DESCRIPTION OF SYMBOLS 100 Refrigerator 102 Left side door 103 Right side door 105 Refrigerated storage room 106 Ice making room 107 Frozen storage room 108 Vegetable room 109 Switching room 110 Door gasket 111 Adsorption surface 112 Magnetic body 200 Rotary partition body 210 Partition plate 211 Magnetic body 212 Atmospheric release part 220 Thermal insulation Material 230 Partition frame 240 Heating means 241 Heating part (heater)

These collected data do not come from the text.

/-! ### quietDown -/

@[simp] theorem quietDown_pending (n : Nat) : (quietDown n s).pending = s.pending := rfl
@[simp] theorem quietDown_now (n : Nat) : (quietDown n s).now = s.now := rfl
@[simp] theorem quietDown_choices (n : Nat) : (quietDown n s).choices = s.choices := rfl
@[simp] theorem quietDown_phase (n : Nat) : (quietDown n s).phase = s.phase := rfl
@[simp] theorem quietDown_pins (n : Nat) : (quietDown n s).pins = s.pins := rfl
@[simp] theorem quietDown_line (n : Nat) : (quietDown n s).line = s.line := rfl
@[simp] theorem quietDown_comm (n : Nat) : (quietDown n s).comm = s.comm := rfl
@[simp] theorem quietDown_board (n : Nat) : (quietDown n s).board = s.board := rfl
@[simp] theorem quietDown_banks (n : Nat) : (quietDown n s).banks = s.banks := rfl
@[simp] theorem quietDown_sched (n : Nat) : (quietDown n s).sched = s.sched := rfl
@[simp] theorem quietDown_solv (n : Nat) : (quietDown n s).solv = s.solv := rfl
@[simp] theorem quietDown_web (n : Nat) : (quietDown n s).web = s.web := rfl
@[simp] theorem quietDown_dryer (n : Nat) : (quietDown n s).dryer = s.dryer := rfl
@[simp] theorem quietDown_cmds (n : Nat) : (quietDown n s).cmds = s.cmds := rfl
@[simp] theorem quietDown_log (n : Nat) :
    (quietDown n s).log = { s.log with quietErrors := s.log.quietErrors - n, quietLate := s.log.quietLate - n } := rfl
@[simp] theorem quietDown_agent (n : Nat) : (quietDown n s).agent = s.agent := rfl

/-! ### setOutHead -/

@[simp] theorem setOutHead_pending (t : Transit) : (setOutHead t s).pending = s.pending := rfl
@[simp] theorem setOutHead_now (t : Transit) : (setOutHead t s).now = s.now := rfl
@[simp] theorem setOutHead_choices (t : Transit) : (setOutHead t s).choices = s.choices := rfl
@[simp] theorem setOutHead_phase (t : Transit) : (setOutHead t s).phase = s.phase := rfl
@[simp] theorem setOutHead_pins (t : Transit) : (setOutHead t s).pins = s.pins := rfl
@[simp] theorem setOutHead_line (t : Transit) :
    (setOutHead t s).line = { s.line with outStore := t :: s.line.outStore.tail } := rfl
@[simp] theorem setOutHead_comm (t : Transit) : (setOutHead t s).comm = s.comm := rfl
@[simp] theorem setOutHead_board (t : Transit) : (setOutHead t s).board = s.board := rfl
@[simp] theorem setOutHead_banks (t : Transit) : (setOutHead t s).banks = s.banks := rfl
@[simp] theorem setOutHead_sched (t : Transit) : (setOutHead t s).sched = s.sched := rfl
@[simp] theorem setOutHead_solv (t : Transit) : (setOutHead t s).solv = s.solv := rfl
@[simp] theorem setOutHead_web (t : Transit) : (setOutHead t s).web = s.web := rfl
@[simp] theorem setOutHead_dryer (t : Transit) : (setOutHead t s).dryer = s.dryer := rfl
@[simp] theorem setOutHead_cmds (t : Transit) : (setOutHead t s).cmds = s.cmds := rfl
@[simp] theorem setOutHead_log (t : Transit) : (setOutHead t s).log = s.log := rfl
@[simp] theorem setOutHead_agent (t : Transit) : (setOutHead t s).agent = s.agent := rfl

/-! ### setBackHead -/

@[simp] theorem setBackHead_pending (t : Transit) : (setBackHead t s).pending = s.pending := rfl
@[simp] theorem setBackHead_now (t : Transit) : (setBackHead t s).now = s.now := rfl
@[simp] theorem setBackHead_choices (t : Transit) : (setBackHead t s).choices = s.choices := rfl
@[simp] theorem setBackHead_phase (t : Transit) : (setBackHead t s).phase = s.phase := rfl
@[simp] theorem setBackHead_pins (t : Transit) : (setBackHead t s).pins = s.pins := rfl
@[simp] theorem setBackHead_line (t : Transit) :
    (setBackHead t s).line = { s.line with backStore := t :: s.line.backStore.tail } := rfl
@[simp] theorem setBackHead_comm (t : Transit) : (setBackHead t s).comm = s.comm := rfl
@[simp] theorem setBackHead_board (t : Transit) : (setBackHead t s).board = s.board := rfl
@[simp] theorem setBackHead_banks (t : Transit) : (setBackHead t s).banks = s.banks := rfl
@[simp] theorem setBackHead_sched (t : Transit) : (setBackHead t s).sched = s.sched := rfl
@[simp] theorem setBackHead_solv (t : Transit) : (setBackHead t s).solv = s.solv := rfl
@[simp] theorem setBackHead_web (t : Transit) : (setBackHead t s).web = s.web := rfl
@[simp] theorem setBackHead_dryer (t : Transit) : (setBackHead t s).dryer = s.dryer := rfl
@[simp] theorem setBackHead_cmds (t : Transit) : (setBackHead t s).cmds = s.cmds := rfl
@[simp] theorem setBackHead_log (t : Transit) : (setBackHead t s).log = s.log := rfl
@[simp] theorem setBackHead_agent (t : Transit) : (setBackHead t s).agent = s.agent := rfl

242 Connection part (electric wire)
243a, 243b switching part 250 reinforcing plate 501, 502, 503 cover

Claims (4)

The left and right doors juxtaposed to the front opening of the storage chamber are closed in a double-spread manner, and a rotating partition body is provided on the inner surface of at least one of the left and right doors on the opposite side of the pivot, and the rotating partition body is a door. In the refrigerator used as the gasket suction surface, the rotating partition includes a resin partition plate forming the door gasket suction surface, a heat insulating material disposed inside the rotating partition, and a peripheral portion of the partition plate. And a resin partition frame that covers the outer surface of the heat insulating material, a cap having a guide mechanism at the top of the rotating partition, and a magnet provided inside the rotating partition facing the door gasket. A metal reinforcing plate having a U-shaped cross-section formed by bending a side surface portion inside the rotating partition, and a hole formed in the side surface portion of the metal reinforcing plate and the resin partition frame Engagement formed on the body Refrigerator said metallic reinforcing plate to be connected and fixed is fixed to the resin partition frame member, the resin-made partition plate and the resin partition frame body and the metal reinforcing plate in the cap in the wood. The rotary partition in the body is provided with heating means to raise the surface temperature of the resin partition plate, to claim 1 which is disposed the metal reinforcing plate on the outside of a predetermined circumference around the said heating means The refrigerator described. The distance between the end of the metal reinforcing plate and the center of the heating means is longer than the distance between the flat portion formed in a U-shaped cross section of the metal reinforcing plate and the center of the heating means. The refrigerator according to claim 1 or 2 . The refrigerator according to any one of claims 1 to 3 , wherein the metal reinforcing plate is disposed in a substantially full length region in a longitudinal direction of the rotating partition.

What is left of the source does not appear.